*** Begin section ***
-- ==== Sys2Proof/Decode.lean ====
section
/-! DEFINITION. The decoder: total on every request, `OP` alone selects the operation (R71, R75), a reserved code
is rejected by name (R74). After it the encoder, the opcode table as data, and the host's word interface. -/

namespace Sys2Proof

/-- Why a request selects no operation: its `OP` is one of the reserved codes 0x11 to 0x1F (R74). -/
inductive DecodeError where
  | reservedOp (op : BitVec 5)
  deriving DecidableEq, Repr

/-- `sint_W(IA)`, W = `W_INT`: the integer operand, always read as signed (R9, R73). -/
def intOperand (w : Nat) (ia : IntPort) : Int := (BitVec.ofNat w ia).toInt

/-- `bits_W(i)`, W = `W_INT`: the integer on the port (R9). -/
def intPort (w : Nat) (i : Int) : IntPort := (BitVec.ofInt w i).toNat

/-- The decoder, for `w` = `W_INT` (R6, R71, R73, R75). No operand value changes which operation is selected. -/
def decode (w : Nat) (r : Request) : Except DecodeError Instr :=
  match r.op.toNat with
  | 0x00 => .ok (.decQ16_4 r.b0 r.b1 r.b2)
  | 0x01 => .ok (.decQ18_2 r.b0 r.b1 r.b2)
  | 0x02 => .ok (.decQ8_4 r.b0 r.b1)
  | 0x03 => .ok (.encOs (intOperand w r.ia))
  | 0x04 => .ok (.encAlt r.fa)
  | 0x05 => .ok (.encRst r.fa)
  | 0x06 => .ok (.encSbyb r.fa)
  | 0x07 => .ok (.encEvent r.fa r.fb)
  | 0x08 => .ok (.encCtrl1 (intOperand w r.ia) r.fa r.fb r.fc)
  | 0x09 => .ok (.decCtrl1 r.b0)
  | 0x0A => .ok (.decStatus r.b0)
  | 0x0B => .ok (.regWidth r.b0)
  | 0x0C => .ok (.encBarIn (intOperand w r.ia))
  | 0x0D => .ok .defSlp
  | 0x0E => .ok (.encOffH (intOperand w r.ia))
  | 0x0F => .ok (.encOffP (intOperand w r.ia))
  | 0x10 => .ok (.encOffT r.qa)
  | _ => .error (.reservedOp r.op)

/-- A request of code `op` with every operand port at zero. An encoder starts from it: the ports an operation does
not name are don't-care (R27, R76; log 13). -/
def Request.ofOp (op : BitVec 5) : Request :=
  { op := op, b0 := 0, b1 := 0, b2 := 0, ia := 0, qa := 0, fa := false, fb := false, fc := false }

/-- The encoder, for `w` = `W_INT`: `OP` is the code of R71, each named operand on its port (R76). -/
def encode (w : Nat) : Instr → Request
  | .decQ16_4 b0 b1 b2 => { Request.ofOp 0x00 with b0 := b0, b1 := b1, b2 := b2 }
  | .decQ18_2 b0 b1 b2 => { Request.ofOp 0x01 with b0 := b0, b1 := b1, b2 := b2 }
  | .decQ8_4 b0 b1 => { Request.ofOp 0x02 with b0 := b0, b1 := b1 }
  | .encOs os => { Request.ofOp 0x03 with ia := intPort w os }
  | .encAlt alt => { Request.ofOp 0x04 with fa := alt }
  | .encRst rst => { Request.ofOp 0x05 with fa := rst }
  | .encSbyb active => { Request.ofOp 0x06 with fa := active }
  | .encEvent temp pres => { Request.ofOp 0x07 with fa := temp, fb := pres }
  | .encCtrl1 os alt rst active => { Request.ofOp 0x08 with ia := intPort w os, fa := alt, fb := rst, fc := active }
  | .decCtrl1 b => { Request.ofOp 0x09 with b0 := b }
  | .decStatus b => { Request.ofOp 0x0A with b0 := b }
  | .regWidth addr => { Request.ofOp 0x0B with b0 := addr }
  | .encBarIn pa => { Request.ofOp 0x0C with ia := intPort w pa }
  | .defSlp => Request.ofOp 0x0D
  | .encOffH metres => { Request.ofOp 0x0E with ia := intPort w metres }
  | .encOffP pa => { Request.ofOp 0x0F with ia := intPort w pa }
  | .encOffT celsius => { Request.ofOp 0x10 with qa := celsius }

/-- One row of the machine-readable opcode table: the mnemonic, and the pattern the five bits of `OP` have (the mask
is 0x1F in every row, R71). -/
structure OpcodeRow where
  mnemonic : String
  pattern  : BitVec 5
  deriving DecidableEq, Repr

/-- R71's table, in its order. -/
def opcodeTable : List OpcodeRow :=
  [ ⟨"DEC_Q16_4", 0b00000⟩, ⟨"DEC_Q18_2", 0b00001⟩, ⟨"DEC_Q8_4", 0b00010⟩, ⟨"ENC_OS", 0b00011⟩,
    ⟨"ENC_ALT", 0b00100⟩, ⟨"ENC_RST", 0b00101⟩, ⟨"ENC_SBYB", 0b00110⟩, ⟨"ENC_EVENT", 0b00111⟩ ] ++
  [ ⟨"ENC_CTRL1", 0b01000⟩, ⟨"DEC_CTRL1", 0b01001⟩, ⟨"DEC_STATUS", 0b01010⟩, ⟨"REG_WIDTH", 0b01011⟩,
    ⟨"ENC_BAR_IN", 0b01100⟩, ⟨"DEF_SLP", 0b01101⟩, ⟨"ENC_OFF_H", 0b01110⟩, ⟨"ENC_OFF_P", 0b01111⟩,
    ⟨"ENC_OFF_T", 0b10000⟩ ]

/-- The mnemonic of R71 an instruction is written with (R76). -/
def Instr.mnemonic : Instr → String
  | .decQ16_4 _ _ _ => "DEC_Q16_4"
  | .decQ18_2 _ _ _ => "DEC_Q18_2"
  | .decQ8_4 _ _ => "DEC_Q8_4"
  | .encOs _ => "ENC_OS"
  | .encAlt _ => "ENC_ALT"
  | .encRst _ => "ENC_RST"
  | .encSbyb _ => "ENC_SBYB"
  | .encEvent _ _ => "ENC_EVENT"
  | .encCtrl1 _ _ _ _ => "ENC_CTRL1"
  | .decCtrl1 _ => "DEC_CTRL1"
  | .decStatus _ => "DEC_STATUS"
  | .regWidth _ => "REG_WIDTH"
  | .encBarIn _ => "ENC_BAR_IN"
  | .defSlp => "DEF_SLP"
  | .encOffH _ => "ENC_OFF_H"
  | .encOffP _ => "ENC_OFF_P"
  | .encOffT _ => "ENC_OFF_T"

/-- The request a table word stands for: bits 4:0 are `OP`, and the operand ports, to which the table gives no bits,
are zero. The bits above `OP` that fill the byte are no part of the request (log 16). -/
def requestOfWord (nbits w : Nat) : Request := Request.ofOp (BitVec.ofNat 5 (w % 2 ^ nbits))

/-- The host's word interface: the instruction the decoder reads from a table word, under the default `W_INT`. -/
def decodeTableWord (nbits w : Nat) : Option Instr :=
  match decode ({} : Config).wInt (requestOfWord nbits w) with
  | .ok i => some i
  | .error _ => none

end Sys2Proof
end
*** End section ***
ABOUT THIS EXERCISE:
Begin at the top of the listing above and set down each line exactly. Stop after the line that contains "port (R9). -/".

COMPLETED EXERCISE:
-- ==== Sys2Proof/Decode.lean ====
section
/-! DEFINITION. The decoder: total on every request, `OP` alone selects the operation (R71, R75), a reserved code
is rejected by name (R74). After it the encoder, the opcode table as data, and the host's word interface. -/

namespace Sys2Proof

/-- Why a request selects no operation: its `OP` is one of the reserved codes 0x11 to 0x1F (R74). -/
inductive DecodeError where
  | reservedOp (op : BitVec 5)
  deriving DecidableEq, Repr

/-- `sint_W(IA)`, W = `W_INT`: the integer operand, always read as signed (R9, R73). -/
def intOperand (w : Nat) (ia : IntPort) : Int := (BitVec.ofNat w ia).toInt

/-- `bits_W(i)`, W = `W_INT`: the integer on the port (R9). -/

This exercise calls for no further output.